-- ==== Sys2Proof/Machine/State.lean ====
section
/-! DEFINITION. The state of the KZ-1 as plain data: everything INVENTORY.md lists under State. The names follow the
spec's own (files 02 to 21); State.reset is the module at a cold reset, before boot step 1 (log entry 15). -/

namespace Sys2Proof.Machine

/-- A floating-point value taken apart: NaN, an infinity, or (-1)^s * m * 2^e (m = 0 for a zero). -/
inductive Fp where
  | nan
  | inf (s : Bool)
  | fin (s : Bool) (m : Nat) (e : Int)
  deriving DecidableEq, Repr

/-! ### Formats, scales, buffers (files 03, 06, 09) -/

/-- Element formats in the encoding order of Table 09-2 (FMT 0 to 6). -/
inductive Fmt where
  | v8 | g8 | bf16 | fp16 | fp32 | u32 | byte
  deriving DecidableEq, Repr

/-- Placement classes in the encoding order of Table 09-2 (CLASS 0 to 6). -/
inductive Cls where
  | stream | resident | stash | pot | state | input | host
  deriving DecidableEq, Repr

/-- Direction of block scales (Table 03-5). -/
inductive Dir where
  | row | col | square
  deriving DecidableEq, Repr

/-- Scale mode of a buffer (R77): none, a tensor scale with its load and store factors, or block scales of size b,
held in the scale buffer sbuf (a buffer number of the job). -/
inductive Scale where
  | none
  | tensor (tload tstore : Word)
  | block (b : Nat) (dir : Dir) (auto : Bool) (sbuf : Nat)
  deriving DecidableEq, Repr

/-- The sticky flags of Table 03-10: bit 0 NX, 1 UF, 2 OF, 3 NV, 4 EMPTY. -/
abbrev Fl := BitVec 5

/-- Memory in canonical form: addresses strictly rising, no byte equal to what an unlisted address reads as. -/
abbrev Memory := List Host.Cell

/-- The three counts NUMSTAT keeps per format (Table 03-11). -/
structure NumRow where
  (seen ovf van : Nat)
  deriving DecidableEq, Repr

/-- NUMSTAT counts of the five formats (R111). -/
structure NumCnt where
  (v8 g8 bf16 fp16 fp32 : NumRow)
  deriving DecidableEq, Repr

/-- Where a working-store buffer lies (R181, R190, R191): placed, waiting for room, being spilled, spilled, being filled. -/
inductive Place where
  | placed | waiting | spilling | spilled | filling
  deriving DecidableEq, Repr

/-- One position of a POT buffer: the context that reserved it, home die, reserved bytes, trick that reserved it, the record bytes (Table 02-4), the
tap records (R61), and whether all of it has been written (R50). -/
structure PotRec where
  (ctx : CtxId) (pos die size trick : Nat) (data : List Byte) (taps : List (List Byte)) (done : Bool)
  deriving DecidableEq, Repr

/-- A buffer of the job (Table 09-2, Table 10-7). -/
structure Buffer where
  (id : Nat) (owner : CtxId) (handle : Nat) (cls : Cls) (fmt : Fmt) (rows cols : Nat) (scale : Scale) (prio : Nat)
  -- POT shape (R52): positions, K, tap bytes per position
  (potP potK potTap : Nat)
  -- HOST region, and OFFSET of HOST and INPUT
  (region offset : Nat)
  (mem : Memory)
  (place : Place) (inAside : Option Nat) (moving : Bool) (lastAccess : Nat)
  -- trick of the declaration (withdrawn by its void), of a release that waits for its seal, and the immediate release
  (declTrick : Option Nat) (relTrick : Option Nat) (released : Bool) (dead : Bool)
  -- export: BUFID, write access granted, trick that issued it
  (exp : Option (Nat × Bool × Option Nat))
  -- publish count of sealed tricks, and of open tricks (R254)
  (pubSealed : Word) (pubOpen : List (Nat × Nat))
  (recs : List PotRec)
  -- NFREC of its output tiles by number, block row × 2^32 + block column (R92), and the elements that exchanges gave it in open tricks: trick, first, count (R204)
  (nfrecs : List (Nat × Word)) (exchanged : List (Nat × Nat × Nat))
  deriving DecidableEq, Repr

/-! ### Contexts (file 09) -/

/-- Buffer handle entry: the buffer it names, OWNER and WRITE; the other fields of Table 09-2 are the buffer's. -/
structure Hnd where
  (buf : Nat) (owner write : Bool)
  deriving DecidableEq, Repr

/-- Event counter: its value, and the buffer it is bound to, if BOUND (R252, R253). -/
structure Ctr where
  (val : Word) (bound : Option Nat)
  deriving DecidableEq, Repr

/-- The architectural state a snapshot holds (Table 09-1). -/
structure Arch where
  (pc : Dword) (regs : Vector Dword 32) (preds : Vector Bool 8) (ctrs : Vector Ctr 16)
  (hnds : Vector (Option Hnd) 64) (cur : Fl)
  deriving DecidableEq, Repr

/-- An open trick the context has joined: its number, whether its TSEAL was issued, the TBEGIN snapshot (R222), and the
completions that named a LOCAL counter since the snapshot, each with its trick tag (R255). -/
structure Joined where
  (trick : Nat) (tsealed : Bool) (snap : Arch) (incs : List (Nat × EReg))
  deriving DecidableEq, Repr

/-- What an open trick has done to a context's SEALED flags: SEALED becomes (SEALED and keep) or add at its seal (R109). -/
structure FlagTrick where
  (trick : Nat) (keep add : Fl)
  deriving DecidableEq, Repr

/-- A provisional fault (R268): trick, attempt, status, PC. -/
structure Prov where
  (trick : Nat) (att : Byte) (status : Byte) (pc : Dword)
  deriving DecidableEq, Repr

/-- Rounding control (Table 03-8). -/
structure Rc where
  (sr : Bool) (stream : BitVec 16) (base : Word)
  deriving DecidableEq, Repr

/-- One operation of an epilogue chain (Table 11-4), its look-up table as read at issue. -/
structure EpiOp where
  (func sh : Nat) (opnd : Option Nat) (swap : Bool) (imm : Word) (table : List Byte)
  deriving DecidableEq, Repr

/-- Mask of a vector instruction or epilogue (R147): its kind, buffer, polarity and mode. -/
structure Mask where
  (kind : Nat) (buf : Option Nat) (pol mz : Bool)
  deriving DecidableEq, Repr

/-- An epilogue descriptor as read at issue (R308). -/
structure Epi where
  (ops : List EpiOp) (mask : Mask) (red rdir : Nat) (part : Option Nat)
  deriving DecidableEq, Repr

/-- A gradient bucket as an update pass names it (R561): its buffer, the update record, the record's half size, the tensor's
number in the list, E_INIT. -/
structure Bkt where
  (buf bu hr idx : Nat) (einit : Int)
  deriving DecidableEq, Repr

/-- An update pass as R561 looks back to it: its trick, the buffer it publishes and whether it has, the contexts that it precedes
from here on, each with the trick it had joined last: the one that issued it (R263), and those that have observed its publish
(R264); the buckets it names. -/
structure BktPass where
  (uid : Nat) (trick : Nat) (pub : Option Nat) (seen : List (CtxId × Option Nat)) (bkts : List Bkt)
  deriving DecidableEq, Repr

/-- MMA with its operand words (Table 11-3). begin: 0 ZERO, 1 ACC, 2 LOAD. -/
structure MmaOp where
  (bd ba bb row0 nrow col0 ncol k0 kn bgn : Nat) (drain ta tb pair pairst : Bool) (wrole site : Nat)
  (lb : Option Nat) (epi : Option Epi) (rc : Rc)
  deriving DecidableEq, Repr

/-- A vector source operand (R145): shape 0 FULL, 1 ROWB, 2 COLB, 3 SCALAR. -/
structure VSrc where
  (sh : Nat) (buf : Option Nat) (sx : Word)
  deriving DecidableEq, Repr

/-- The kind of a vector instruction. -/
inductive VKind where
  | ew (func : Nat)
  | sel
  | cmp (func : Nat)
  | lut (table : List Byte)
  | red (opr dir : Nat) (nod : Bool)
  deriving DecidableEq, Repr

/-- A vector instruction with its operand words (Tables 11-6, R311, R312). -/
structure VecOp where
  (kind : VKind) (bd : Option Nat) (a b : VSrc) (bc : Option Nat) (mask : Mask) (rc : Rc) (row0 nrow rows cols : Nat)
  deriving DecidableEq, Repr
........
In the listing above, transcribe exactly everything from the line containing "(lb : Option" down to the line containing "structure VecOp where", including both and nothing more.

#### Response area
  (lb : Option Nat) (epi : Option Epi) (rc : Rc)
  deriving DecidableEq, Repr

/-- A vector source operand (R145): shape 0 FULL, 1 ROWB, 2 COLB, 3 SCALAR. -/
structure VSrc where
  (sh : Nat) (buf : Option Nat) (sx : Word)
  deriving DecidableEq, Repr

/-- The kind of a vector instruction. -/
inductive VKind where
  | ew (func : Nat)
  | sel
  | cmp (func : Nat)
  | lut (table : List Byte)
  | red (opr dir : Nat) (nod : Bool)
  deriving DecidableEq, Repr

/-- A vector instruction with its operand words (Tables 11-6, R311, R312). -/
structure VecOp where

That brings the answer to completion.